1.The motor ability to scan a rapidly changing environment. 2.The sensory ability to perceive information in this rapidly changing environment. 3.The attentiveness to process multiple pieces of information. 4.The cognitive ability to judge this information in a timely fashion and to make appropriate decisions. 5.The motor ability to execute these decisions in a timely fashion.

The interaction of these factors is complex and cannot be inferred from the evaluation of one component alone. For example, an applicant with an excellent visual acuity and fair mobility but impaired cognition may be unsafe, whereas one whose only impairment is moderate visual acuity may be safe. Another applicant with a combination of moderately impaired visual acuity, moderately prolonged reaction time, and moderately impaired motor ability may be unsafe.

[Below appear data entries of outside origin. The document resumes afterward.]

/-! Illegal headers. -/

/-- The decoder refuses a header as illegal exactly if it is none of R88's (R95). -/
theorem decode_illegal_iff {h : Word} {ws : List Word} :
    decode (h :: ws) = .error (.illegal h) ↔
      ¬ (isCfgHeader h = true ∨ isSetfsHeader h = true ∨ isRstHeader h = true ∨ isRecvHeader h = true ∨
        isRdcsrHeader h = true) := by
  unfold decode
  dsimp only
  split_ifs with hcfg hsetfs hrst hrecv hrdcsr
  · refine iff_of_false ?_ (not_not_intro (.inl hcfg))
    split <;> exact nofun
  · refine iff_of_false ?_ (not_not_intro (.inr (.inl hsetfs)))
    split <;> exact nofun
  · exact iff_of_false nofun (not_not_intro (.inr (.inr (.inl hrst))))
  · refine iff_of_false ?_ (not_not_intro (.inr (.inr (.inr (.inl hrecv)))))
    split <;> exact nofun
  · exact iff_of_false nofun (not_not_intro (.inr (.inr (.inr (.inr hrdcsr)))))
  · refine iff_of_true rfl ?_
    simp only [hcfg, hsetfs, hrst, hrecv, hrdcsr, or_self, Bool.false_eq_true, not_false_eq_true]

/-! One step. -/

/-- With the slot empty a step takes its words from the port. -/
theorem step_of_micro_nil {s : State} (h : s.micro = []) : step s = stepPort s :=
  if_pos (List.isEmpty_iff.mpr h)

/-- With words in the slot a step takes them (assumption log 7). -/
theorem step_of_micro_ne_nil {s : State} (h : s.micro ≠ []) : step s = stepMicro s :=
  if_neg (mt List.isEmpty_iff.mp h)

/-- Settles O6: which decoder runs is the slot's to say, and either runs what it read on the words left. -/
theorem stepRunsDecodedInstruction : Obligations.StepRunsDecodedInstruction := by
  intro s i rest _
  refine ⟨fun hm hd => ?_, fun hm hd => ?_⟩
  · rw [step_of_micro_nil hm, stepPort, hd]
  · rw [step_of_micro_ne_nil hm, stepMicro, hd]

/-- Settles O4: the header tests are R95's numbers, and the step's answer is that of `raise`. -/
theorem illegalHeaderTakesFault : Obligations.IllegalHeaderTakesFault := by
  intro s h ws hm hp
  refine ⟨?_, fun hd => ?_⟩
  · rw [hp, decode_illegal_iff, isCfgHeader_iff, isSetfsHeader_iff, isRstHeader_iff, isRecvHeader_iff, isRdcsrHeader_iff]
    simp only [← BitVec.toNat_inj, BitVec.toNat_ofNat]
    omega
  · rw [step_of_micro_nil hm, stepPort, hd, hp]
    rfl

/-- Settles O5: each word list is the encoding of what it stands for, so the decoders read that back. -/
theorem writtenWordsDecode : Obligations.WrittenWordsDecode := by
  refine ⟨?_, ?_, ?_, ?_, ?_, ?_, ?_⟩
  · exact commandDecodeEncode (.cfg true 4800#32 0x47435000#32) [] rfl rfl
  · exact commandDecodeEncode (.setfs 0x473B8000#32) [7#32] rfl rfl
  · exact commandDecodeEncode .rst [] rfl rfl
  · exact commandDecodeEncode (.recv 0x0000000200000001#64 [(3#32, 5#32), (4#32, 6#32)]) [] rfl rfl
  · exact commandDecodeEncode (.rdcsr 0x308#12) [] rfl rfl
  · exact unitOperationDecodeEncode .symbol [] rfl rfl
  · exact unitOperationDecodeEncode (.terr .d01Plus3 2#32 3#32 4#32) [] rfl rfl

end Sys2Proof.Machine
end

section
/-! PROOFS. The sync pattern (30_encoding.md rules R82 to R85; 47_sync_detector_dibit_delay.md rule R196). -/

namespace Sys2Proof.Machine

/-! The register that packs the decisions (R85). -/

/-- A shift puts a base-4 digit after the register's and drops what does not fit 48 bits. -/
theorem shiftSsr_toNat (d : Dibit) (s : State) :
    (shiftSsr d s).ssr.toNat = (s.ssr.toNat * 4 + d.value.toNat) % 2 ^ 48 := by
  have hd : d.value.toNat < 2 ^ 2 := d.value.isLt
  rw [shiftSsr_ssr, BitVec.toNat_or, BitVec.toNat_shiftLeft, BitVec.toNat_setWidth, ← Nat.or_mod_two_pow,
    ← Nat.shiftLeft_add_eq_or_of_lt hd, Nat.shiftLeft_eq]

/-- After a run of shifts the register holds the run's digits behind those it held before. -/
theorem foldl_shiftSsr_toNat (ds : List Dibit) (s : State) :
    (ds.foldl (fun t d => shiftSsr d t) s).ssr.toNat = (s.ssr.toNat * 4 ^ ds.length + packDibits ds) % 2 ^ 48 := by
  induction ds using List.reverseRecOn with
  | nil =>
    rw [List.foldl_nil, List.length_nil, pow_zero, mul_one, packDibits_nil, add_zero, Nat.mod_eq_of_lt s.ssr.isLt]
  | append_singleton ds d ih =>
    rw [List.foldl_append, List.foldl_cons, List.foldl_nil, shiftSsr_toNat, ih, packDibits_concat, List.length_append,
      List.length_singleton, pow_succ 4 ds.length, ← mul_assoc]
    omega

theorem syncDibits_length : syncDibits.length = 24 := rfl

/-- The dibits of the pattern pack to the pattern (R82, R83). -/
theorem packDibits_syncDibits : packDibits syncDibits = 0x755FD7DFD57D := by decide

/-- Settles O54: 24 dibits fill the register, so nothing of what it held is left. -/
theorem ssrHoldsPatternAfterIt : Obligations.SsrHoldsPatternAfterIt := by
  intro s
  refine ⟨fun d => shiftSsr_toNat d s, BitVec.eq_of_toNat_eq ?_⟩
  rw [foldl_shiftSsr_toNat, syncDibits_length, packDibits_syncDibits, BitVec.toNat_ofNat]
  omega

/-! The pattern's tables (R83, R84). -/

/-- Every dibit of the pattern is `01` or `11`. -/
theorem syncDibits_outer {d : Dibit} (hd : d ∈ syncDibits) : d = .d01Plus3 ∨ d = .d11Minus3 := by
  revert d
  decide

theorem ideal_of_outer {d : Dibit} (hd : d = .d01Plus3 ∨ d = .d11Minus3) :
    ideal d = if d = .d01Plus3 then 0x4016CBE4#32 else 0xC016CBE4#32 := by
  rcases hd with rfl | rfl <;> rfl

/-- The square of either outer ideal phase, rounded. -/
theorem ideal_square_of_outer {d : Dibit} (hd : d = .d01Plus3 ∨ d = .d11Minus3) :
    f32Mul (ideal d) (ideal d) = 0x40B1A723#32 := by
  rcases hd with rfl | rfl <;> decide +kernel

/-- The products of the pattern's score against itself are all the one square. -/
theorem syncRef_products : List.zipWith hw.num.fmul syncRef syncRef = List.replicate 24 0x40B1A723#32 := by
  rw [syncRef, List.zipWith_self, List.map_map]
  exact List.map_eq_replicate_iff.mpr fun d hd => ideal_square_of_outer (syncDibits_outer hd)

/-- Settles O53: the digits by computation, the phases dibit by dibit, and the score as the sum of 24 equal squares. -/
theorem syncPatternTables : Obligations.SyncPatternTables := by
  refine ⟨by decide, List.map_congr_left fun d hd => ideal_of_outer (syncDibits_outer hd), ?_⟩
  rw [dot, syncRef_products]
  decide +kernel

end Sys2Proof.Machine
end

section
/-! PROOFS. `INTERP` on its own, and where it and `UPDOBS` have no meaning (40_interpolator.md rules R110, R111, R114;
00_scope.md rules R7, R13; 44_facade_commands.md rule R166). -/

namespace Sys2Proof.Machine

/-! Runs of reads (R13). -/

theorem readRun_succ_of_ok {α : Type} {f : Nat → Res α} {i n : Nat} {v : α} {vs : List α} (hv : f i = .ok v)
    (hvs : readRun f (i + 1) n = .ok vs) : readRun f i (n + 1) = .ok (v :: vs) := by
  rw [readRun, hv, ok_bind, hvs, ok_bind]

/-- A run of reads stops only with the stop of one of them. -/
theorem readRun_eq_error {α : Type} {f : Nat → Res α} {i n : Nat} {e : Stop} (h : readRun f i n = .error e) :
    ∃ k, k < n ∧ f (i + k) = .error e := by
  induction n generalizing i with
  | zero => cases h
  | succ n ih =>
    rw [readRun, bind_eq_error] at h
    obtain hfirst | ⟨v, _, h⟩ := h
    · exact ⟨0, Nat.succ_pos n, hfirst⟩
    · obtain hrest | ⟨_, _, hok⟩ := bind_eq_error.mp h
      · obtain ⟨k, hk, hread⟩ := ih hrest
        exact ⟨k + 1, Nat.succ_lt_succ hk, by rwa [Nat.add_comm k 1, ← Nat.add_assoc]⟩
      · cases hok

/-! The sequences of `INTERP` (R110). -/

/-- How many cells a sequence has (R34, R60). -/
def spaceLength (s : State) : Space → Nat
  | .ibuf => s.bufLen
  | .qbuf => s.bufLen
  | .dly => s.dly.length

theorem lt_spaceLength_of_read {s : State} {sp : Space} {i : Nat} {v : F32} (h : spaceRead s sp i = .ok v) :
    i < spaceLength s sp := by
  cases sp with
  | ibuf => exact (ibufRead_eq_ok.mp h).1
  | qbuf => exact (qbufRead_eq_ok.mp h).1
  | dly => exact (List.getElem?_eq_some_iff.mp (cellGet_eq_ok.mp h)).1

/-- A read of a sequence that stops is a fault, never a refusal. -/
theorem spaceRead_eq_error {s : State} {sp : Space} {i : Nat} {e : Stop} (h : spaceRead s sp i = .error e) :
    ∃ st, e = .fault (.indexOutOfRange st i) := by
  cases sp with
  | ibuf =>
    rw [spaceRead, ibufRead] at h
    split at h <;> cases h
    exact ⟨.ibuf, rfl⟩
  | qbuf =>
    rw [spaceRead, qbufRead] at h
    split at h <;> cases h
    exact ⟨.qbuf, rfl⟩
  | dly =>
    rw [spaceRead, cellGet] at h
    split at h <;> cases h
    exact ⟨.dly, rfl⟩

/-- The eight reads of a window that passes the end of its sequence stop with a fault. -/
theorem readWindow_past_end {s : State} {sp : Space} {off : Nat} (h : spaceLength s sp < off + 8) :
    ∃ f, readRun (spaceRead s sp) off 8 = .error (.fault f) := by
  cases hr : readRun (spaceRead s sp) off 8 with
  | ok xs =>
    obtain ⟨hlen, hread⟩ := readRun_eq_ok.mp hr
    have hlast := lt_spaceLength_of_read (hread 7 xs[7] (List.getElem?_eq_getElem (by omega)))
    omega
  | error e =>
    obtain ⟨k, _, hk⟩ := readRun_eq_error hr
    obtain ⟨st, rfl⟩ := spaceRead_eq_error hk
    exact ⟨_, rfl⟩

/-! `INTERP`. -/

theorem interpFractionOk_iff {mu : F32} :
    interpFractionOk hw mu = true ↔ f32Le 0x00000000#32 mu = true ∧ f32Lt mu 0x3F800000#32 = true :=
  Bool.and_eq_true_iff

/-- A fraction outside `[0, 1)` is refused, whatever the window (R114). -/
theorem interpOp_of_bad_fraction {c : Cfg} {s : State} {sp : Space} {off : Nat} {mu : F32}
    (h : ¬ interpFractionOk c mu = true) : interpOp c s sp off mu = .error (.refused (.interpFraction mu)) :=
  if_neg h

/-- With a good fraction the stop of the window's reads is the stop of `INTERP`: the row's conversion and the tap reads
before them answer. -/
theorem interpOp_of_window_error {s : State} {sp : Space} {off : Nat} {mu : F32} {e : Stop}
    (h : interpFractionOk hw mu = true) (hx : readRun (spaceRead s sp) off 8 = .error e) :
    interpOp hw s sp off mu = .error e := by
  obtain ⟨r, hr, _, _, hrow⟩ := interpRow_eq h
  obtain ⟨taps, htaps, _⟩ := readRun_exists (f := tapRead hw r) (i := 0) (n := 8)
    fun k hk => ⟨_, tapRead_eq_ok.mpr ⟨hr, by omega, rfl⟩⟩
  rw [interpOp, if_pos h, hrow, ok_bind, natIndex_eq_ok.mpr rfl, ok_bind, htaps, ok_bind, hx, error_bind]

/-- `INTERP` run on its own writes the latch with what the operation answers. -/
theorem exec_interp (sp : Space) (off : Nat) (mu : F32) (s : State) :
    exec (.interp sp off mu) s = outcomeRet s (interpOp hw s sp off mu >>= fun v => .ok (.f32 v)) := rfl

Research is under way to develop tests with proved sensitivity and specificity to identify high-risk drivers, but more work is needed to confirm the results and expand on current findings. This is necessary to insure safety on the roads, to assure fairness in licensing, and to enable ophthalmologists to provide reasonable guidance to patients and to licensing agencies and their medical advisory boards. The literature suggests that the standard tests currently used are not adequate predictors of at-fault crash involvement (9,10), whereas previous at-fault crash involvement is a more reliable predictor (2).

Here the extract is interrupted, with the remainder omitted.